With the increasing trend towards miniaturization in microelectronic devices, a strong structural understanding of materials at the nanoscale is becoming a requirement for the fabrication of reliable products.

Nanoscale failure analysis usually requires a focused ion beam (FIB-SEM) along with nanomanipulation tools, to extract specific regions of interest. Structural and analytical characterization of these lift-outs is normally performed in a TEM. This is a complicated analysis procedure, and there are restrictions on the size of area which can be examined.

Alternatively, for these applications, the technique of electron backscatter diffraction (EBSD) can be applied either in FIB-SEM or FEG-SEM fitted with EBSD systems.

This article describes a method of combining Oxford Instrument's OmniProbe tools and AZtec EBSD system for the manipulation and analysis of a 5µm diameter gold microelectronic wire sample.

Gold Wires

Junctions on micro-electronic devices are often made using gold wires in a range of sizes. The grain size distribution and the crystallographic texture of the wires have an impact on the electrical and lifetime properties of the devices in which they are used. Therefore, it is very important to understand and control these parameters to enhance the performance and the reliability of these devices.
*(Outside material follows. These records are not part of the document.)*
-- ==== Sys2Proof/Decode.lean ====
section
/-!
DEFINITION. The instruction codec (`40_codec.md`): the layout once (R93), `decode` and `classify`, then `encode`,
and the two between bytes and `Instr`.
-/

namespace Sys2Proof

/-- Where each field starts in the word (`30_encoding.md` R62): `a | (b << 6) | (c << 11)`. -/
def bLow : Nat := 6

/-- The third field starts at bit 11 in both formats (R62). -/
def cLow : Nat := 11

/-- The width of `c` for an opcode (R80). -/
def cw (u : Config.UnrecWidth) (a : Opcode) : Nat :=
  if a = 7#6 ∨ a = 51#6 then 13
  else if a = 49#6 ∨ a = 55#6 then 5
  else u.bits

/-- The low `n` bits of a `c` value, zero-extended back to 13 bits: the masking of R81 and the narrow
slice of R84. -/
def keepLow (n : Nat) (c : WideField) : WideField := (c.setWidth n).setWidth 13

/-! ### Decoding -/

/-- The little-endian word of up to four bytes, a missing byte read as zero (R45, R61, R85). -/
def wordOf (bytes : List Byte) : Word :=
  (bytes.getD 3 0#8) ++ (bytes.getD 2 0#8) ++ (bytes.getD 1 0#8) ++ (bytes.getD 0 0#8)

/-- The three fields of a word: `w[5:0]`, `w[10:6]`, and `cw(a)` bits from bit 11; bits above are dropped
(R84, R70). -/
def unpack (u : Config.UnrecWidth) (w : Word) : Fields :=
  let a := w.extractLsb' 0 6
  { a := a
    b := w.extractLsb' bLow 5
    c := keepLow (cw u a) (w.extractLsb' cLow 13) }

/-- Why the decoder refuses its input: it admits at most 4 bytes (R85, decision D26). -/
inductive DecodeRefusal where
  | tooManyBytes (n : Nat)
  deriving DecidableEq, Repr

/-- `decode` (R84): total on 0 to 4 bytes (R86), refusing more by name (D26). -/
def decode (u : Config.UnrecWidth) (bytes : List Byte) : Except DecodeRefusal Fields :=
  if bytes.length ≤ 4 then .ok (unpack u (wordOf bytes)) else .error (.tooManyBytes bytes.length)

/-- `classify` (R90). -/
def classify (a : Opcode) : Variant :=
  if a = 7#6 then .loadConst
  else if a = 49#6 then .readMem
  else if a = 51#6 then .writeMem
  else if a = 55#6 then .unaryMinus
  else .unrecognized

/-- The instruction that decoded fields stand for, operands by format (R76, R90). -/
def Fields.toInstr (f : Fields) : Instr :=
  match classify f.a with
  | .loadConst => .loadConst f.b f.c
  | .readMem => .readMem f.b (f.c.setWidth 5)
  | .writeMem => .writeMem f.b f.c
  | .unaryMinus => .unaryMinus f.b (f.c.setWidth 5)
  | .unrecognized => .unrecognized f.a f.b f.c

/-- The instruction of a word. -/
def instrOfWord (u : Config.UnrecWidth) (w : Word) : Instr := (unpack u w).toInstr

/-- The instruction of 0 to 4 bytes; more are refused by name. -/
def decodeInstr (u : Config.UnrecWidth) (bytes : List Byte) : Except DecodeRefusal Instr :=
  (decode u bytes).map Fields.toInstr

/-! ### Encoding -/

/-- The four bytes of a word in stream order, byte 0 first (R61). -/
def bytesOf (w : Word) : List Byte :=
  [w.extractLsb' 0 8, w.extractLsb' 8 8, w.extractLsb' 16 8, w.extractLsb' 24 8]

/-- The packing formula on fields of port width, `c` first cut to the width its opcode gives it (R81, R92). -/
def pack (u : Config.UnrecWidth) (f : Fields) : Word :=
  f.a.setWidth 32 ||| (f.b.setWidth 32 <<< bLow) ||| ((keepLow (cw u f.a) f.c).setWidth 32 <<< cLow)

/-- Three integers reduced to the port widths by floor modulus (R81, R8, R92). -/
def reduce (a b c : Int) : Fields :=
  { a := BitVec.ofInt 6 a, b := BitVec.ofInt 5 b, c := BitVec.ofInt 13 c }

/-- `encode` (R81): any three integers, masked and never rejected (R82), the family chosen from the masked
opcode (R83). -/
def encode (u : Config.UnrecWidth) (a b c : Int) : List Byte := bytesOf (pack u (reduce a b c))

/-- The fields an instruction is packed from (R67, R76). -/
def Instr.fields : Instr → Fields
  | .loadConst b c => ⟨7#6, b, c⟩
  | .readMem b c => ⟨49#6, b, c.setWidth 13⟩
  | .writeMem b c => ⟨51#6, b, c⟩
  | .unaryMinus b c => ⟨55#6, b, c.setWidth 13⟩
  | .unrecognized a b c => ⟨a, b, c⟩

/-- The word of an instruction, unused bits 0 (R70). -/
def encodeWord (u : Config.UnrecWidth) (i : Instr) : Word := pack u i.fields

/-- The four bytes of an instruction. -/
def encodeInstr (u : Config.UnrecWidth) (i : Instr) : List Byte := bytesOf (encodeWord u i)

/-- A triple that fits its opcode's field widths: the "valid" of R87, for all 64 opcodes. -/
def validTriple (u : Config.UnrecWidth) (a b c : Int) : Bool :=
  decide (0 ≤ a ∧ a < 64 ∧ 0 ≤ b ∧ b < 32 ∧ 0 ≤ c ∧ c < 2 ^ cw u (BitVec.ofInt 6 a))

/-! ### The hardware shape of the codec (R92) -/

/-- The `encode` block: `enc_a`, `enc_b`, `enc_c` in, `enc_word` out. -/
def encodePort (u : Config.UnrecWidth) (encA : Opcode) (encB : NarrowField) (encC : WideField) : Word :=
  pack u ⟨encA, encB, encC⟩

/-- The `decode` block: four byte inputs of which the first `decN` are valid; out come the fields and the
variant. `decN` is 0 to 4; a larger count is refused like more than 4 bytes (D26). -/
def decodePort (u : Config.UnrecWidth) (b0 b1 b2 b3 : Byte) (decN : BitVec 3) :
    Except DecodeRefusal (Fields × Variant) :=
  if decN.toNat ≤ 4 then
    (decode u ([b0, b1, b2, b3].take decN.toNat)).map fun f => (f, classify f.a)
  else .error (.tooManyBytes decN.toNat)

/-! ### The host's question about the opcode table -/

/-- `n` bytes of a number, least significant first. -/
def bytesOfNat : Nat → Nat → List Byte
  | 0, _ => []
  | n + 1, w => BitVec.ofNat 8 w :: bytesOfNat n (w / 256)

/-- The chunk whose bits are `w`, numbered as the opcode table numbers them: four bytes in stream order, bits
above `nbits` zero; a longer row gives the longer chunk. -/
def tableBytes (nbits w : Nat) : List Byte := bytesOfNat (max 4 ((nbits + 7) / 8)) (w % 2 ^ nbits)

/-- What the decoder reads from such a chunk (`CW_UNREC` at its default 13). -/
def decodeTableWord (nbits w : Nat) : Option Instr :=
  match decodeInstr .bits13 (tableBytes nbits w) with
  | .ok i => some i
  | .error _ => none

end Sys2Proof
end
It is not possible to use traditional methods of polishing, sectioning and polishing due to the fine size of the gold wires. A solution is to use an OmniProbe nanomanipulator combined with FIB-SEM tools to select regions of interest, to lift them out, and then to position them correctly for EBSD analyses. For instance a 5 µm diameter gold wire is used to demonstrate this technique.

Experimental Procedure

The OmniProbe 100 and a FIB-SEM are used for cutting and transferring the sample to an SEM with an EBSD system. Figures 1 and 2 show the steps taken for cutting the wire and mounting and positioning for EBSD analyses. The steps are as follows:

  1. Attach 5µm gold wire onto carbon adhesive disc as shown in Figure 1a
  2. Navigate to region of interest and deposit platinum protective layer onto the wire as in Figure 1b
  3. Cut coated section using FIB as in Figure 1c and cut excess carbon adhesive disc from section as in Figure 1d
  4. Attach cut section to a lift-out OmniProbe needle as in Figure 2a and 2b
  5. The cut section is oriented and attached to a sample holder, in this case a standard TEM grid - Figure 2c and 2d

Ion images: steps of sample preparation using FIB and OmniProbe Tools.

Figure 1. Ion images: steps of sample preparation using FIB and OmniProbe Tools.

Attach and orientate section for analysis.

Figure 2. Attach and orientate section for analysis.

EBSD Analyses

The sample is positioned and attached to the TEM grid and then transferred to a FEG-SEM for EBSD analyses. The Oxford Instruments NordlysNano EBSD detector along with an AZtec system was used for characterizing the the microstructure of the sample.

Figure 3 shows a secondary electron image of the extracted gold wire section. In a FEG-SEM the sample was tilted at 70°. Using the parameters listed in Table 1, EBSD analysis was done.

Table 1. EBSD acquisition parameters details.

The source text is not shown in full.